**Task:**
Going line by line through the listing below, count each line that includes the word "reports", and reply with the count only.

>>>>>

theorem changes_loadWindow (hw : w .window = true) (o m i : Rgn) (s : State) : Changes w s (loadWindow o m i s) := by
  rw [loadWindow_eq_bracketed]
  exact
    { Changes.refl (w := w) s with
      trace := List.prefix_append _ _
      window := by simp [hw] }

theorem changes_denyStep (hw : w .window = true) (s : State) : Changes w s (denyStep s) := changes_loadWindow hw _ _ _ s

theorem changes_allowStep (hw : w .window = true) (s : State) : Changes w s (allowStep s) := changes_loadWindow hw _ _ _ s

/-- One descriptor is loaded and recorded. -/
theorem changes_loadRgn (hw : w .window = true) (e : Event) (o m i : Rgn) (s : State) :
    Changes w s (emit e { s with rgnOuter := o, rgnMid := m, rgnInner := i }) :=
  { Changes.refl (w := w) s with
    trace := List.prefix_append _ _
    window := by simp [hw] }

theorem changes_loadAttr (hw : w .window = true) (v : Word) (s : State) : Changes w s (loadAttr v s) := by
  rcases loadAttr_cases v s with h | h | h | h | h <;> rw [h]
  · exact changes_raise _ s
  · exact changes_raise _ s
  · exact changes_loadRgn hw _ _ _ _ s
  · exact changes_loadRgn hw _ _ _ _ s
  · exact changes_loadRgn hw _ _ _ _ s

theorem changes_enablePins (hg : w .config = true) (s : State) : Changes w s (enablePins s) :=
  { Changes.refl (w := w) s with config := by simp [hg] }

theorem changes_peripheralReset (hg : w .config = true) (s : State) : Changes w s (peripheralReset s) := by
  have hk := ((kept_emit .periphReset s).trans (kept_emitCutOff _)).changes (w := w)
  exact { hk with config := by simp [hg] }

theorem changes_loadCr (v : Word) (s : State) : Changes w s (loadCr v s) := .of_owned rfl List.prefix_rfl

theorem changes_writeUnlistedCr (v : Word) (s : State) : Changes w s (writeUnlistedCr v s) := by
  unfold writeUnlistedCr
  split
  · exact changes_raise _ s
  · exact .of_owned (kept_finishAbort (loadCr v s)).owned (kept_finishAbort (loadCr v s)).trace

theorem changes_loadDcr (hg : w .config = true) (v : Word) (s : State) : Changes w s (loadDcr v s) :=
  { Changes.refl (w := w) s with
    trace := List.prefix_append _ _
    config := by simp [hg] }

theorem changes_bufWrite (hb : w .buffer = true) (q : Nat) (bs : List Byte) (s : State) : Changes w s (bufWrite q bs s) :=
  { Changes.refl (w := w) s with buffer := by simp [hb] }

theorem changes_opWord (ho : w .opWord = true) (v : Word) (s : State) : Changes w s { s with opWord := v } :=
  { Changes.refl (w := w) s with opWord := by simp [ho] }

/-! ### Micro-steps with places for the other agents -/

/-- A micro-step of an operation writes only the parts in `w`. -/
def Moves (w : Part → Bool) (m : Micro) : Prop := ∀ s₀, Leads (Changes w s₀) (Changes w s₀) m
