-- ==== Sys2Proof/Syntax.lean ====
section
/-! DEFINITION. The commands of the block: one constructor of `Instr` per row of the opcode table, with the row's operands.
Host commands carry the packet as it arrives (R34, Table 2.1); events carry what their source reports. -/

namespace Sys2Proof

/-- The fields of a command header but OPCODE, which the row gives (R34, Table 2.1). -/
structure Header where
  magic : BitVec 16
  version : Byte
  flags : Byte
  paramLen : BitVec 16
  seq : Word
  target : Word
  jobTag : Byte
  /-- Bytes 0x11 to 0x3B. -/
  reserved : List Byte
  hdrCrc : Word
  deriving DecidableEq, Repr

/-- A command packet: its header fields and the bytes that follow the header (R34). -/
structure Packet where
  hdr : Header
  params : List Byte
  deriving DecidableEq, Repr

/-- The parts of a RoCEv2 request that the port looks at before the transport acts: PSN, the PCP of its 802.1Q tag (none when
untagged, R108), whether it is CE-marked (R110) and whether its ICRC is right (R90). -/
structure RoceHdr where
  psn : BitVec 24
  pcp : Option (BitVec 3)
  ce : Bool
  icrcOk : Bool
  deriving DecidableEq, Repr

/-- Which packet of a write message a packet is (Table 3.2). -/
inductive WritePart where
  | first | middle | last | only
  deriving DecidableEq, Repr

/-- The negative acknowledgements a peer sends (R93). -/
inductive NakCode where
  | invalidRequest | remoteAccess
  deriving DecidableEq, Repr

/-- A connection request on queue pair 1 (R89, R90, R99). -/
structure ConnReq where
  remoteQpn : BitVec 24
  remotePsn : BitVec 24
  pathMtu : Nat
  rnrRetry : Nat
  ipVer : Nat
  remoteIp : List Byte
  sourceMac : List Byte
  deriving DecidableEq, Repr

/-- The traffic classes of R108. -/
inductive PrioClass where
  | command | bulk
  deriving DecidableEq, Repr

/-- The engine classes of a feature die that have queues (Table 9.15 and its counterparts). -/
inductive EngClass where
  | parse | cmp | join | oma | sort | emb
  deriving DecidableEq, Repr

/-- The blocks that have a LOCK bit (R8). -/
inductive LockBlock where
  | eth | cxl | pwr
  deriving DecidableEq, Repr

/-- What a memory reports of one 64-byte line it read (R119, R122, R561): its physical address, and whether the code corrected
it or could not; a device cannot know of its own errors otherwise, so the environment names them. -/
structure EccReport where
  line : Nat
  corrected : Bool
  deriving DecidableEq, Repr

/-- What boot, training and swatches report at the end of INIT (R626, Table 20.5): HBM stacks that fail training at both trims
(R573), physical cores, join-store slices and CXL ports that fail their swatches (R569 a, R571, R575), the hub, its port or the
security block failing (R574), a ring segment that cannot train (R563), any other failure of stages 5, 6 and 8. -/
structure InitResult where
  stacksFailed : List Nat
  coresFailed : List (Nat × Nat)
  slicesFailed : List (Nat × Nat)
  cxlFailed : List Nat
  hubFailed : Bool
  ringFailed : Bool
  bootFailed : Bool
  deriving DecidableEq, Repr

/-- The SRAM a scrub reads (R562): a core store, or a slice of a die's join store. -/
inductive SramUnit where
  | core (n : Nat)
  | slice (die s : Nat)
  deriving DecidableEq, Repr

/-- A flit as received: 272 bytes (R493). -/
structure Flit where
  bytes : List Byte
  deriving DecidableEq, Repr

/-- A load or store of the running task (R240 to R243). The encoding of core instructions is no interface of the device (R239), so
their operands are what the rules of the chapter name; a register number that does not exist makes an undefined instruction. `off`
is the local offset, `bytes` the bytes of a scalar access (1, 2, 4 or 8; DEDUCED, log entry 40); a vector access moves a whole register, or
the lanes that a mask register selects. `ecc` names the lines in which the core store's code found errors as it was read. -/
structure CoreMem where
  scalar : Bool
  reg : Nat
  off : Nat
  bytes : Nat
  mask : Option Nat
  ecc : List EccReport
  deriving DecidableEq, Repr
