-- ==== Sys2Proof/Config.lean ====
section
/-! DEFINITION. What the spec leaves free: constants without a body, so that no proof can see their values (DESIGN CHOICE,
log entries 2, 8 and 9). Each is applied to `free`, the state's counter of free values drawn, or to the operands it depends on. -/

namespace Sys2Proof.Config

/-- A free natural number, below a bound that the user of the value states (`freeNat n % bound`); R102 nonces and R103
starting PSNs are drawn from it. Nothing constrains it. -/
opaque freeNat : Nat → Nat

/-- A free byte, for contents that the spec leaves undefined (R399 list tails, R471 payload of an unpublished window). -/
opaque freeByte : Nat → Byte

/-- Which of the admissible results an approximate function gives (R247, R390, R430): a choice from the operands. -/
opaque freeUlp : Nat → Nat → Nat

/-- The compressed form an encoder chooses for its input (R335): used only where it decodes to the input. -/
opaque encoded : Nat → List Byte → List Byte

end Sys2Proof.Config
end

<<<<<

**Task answer:**
2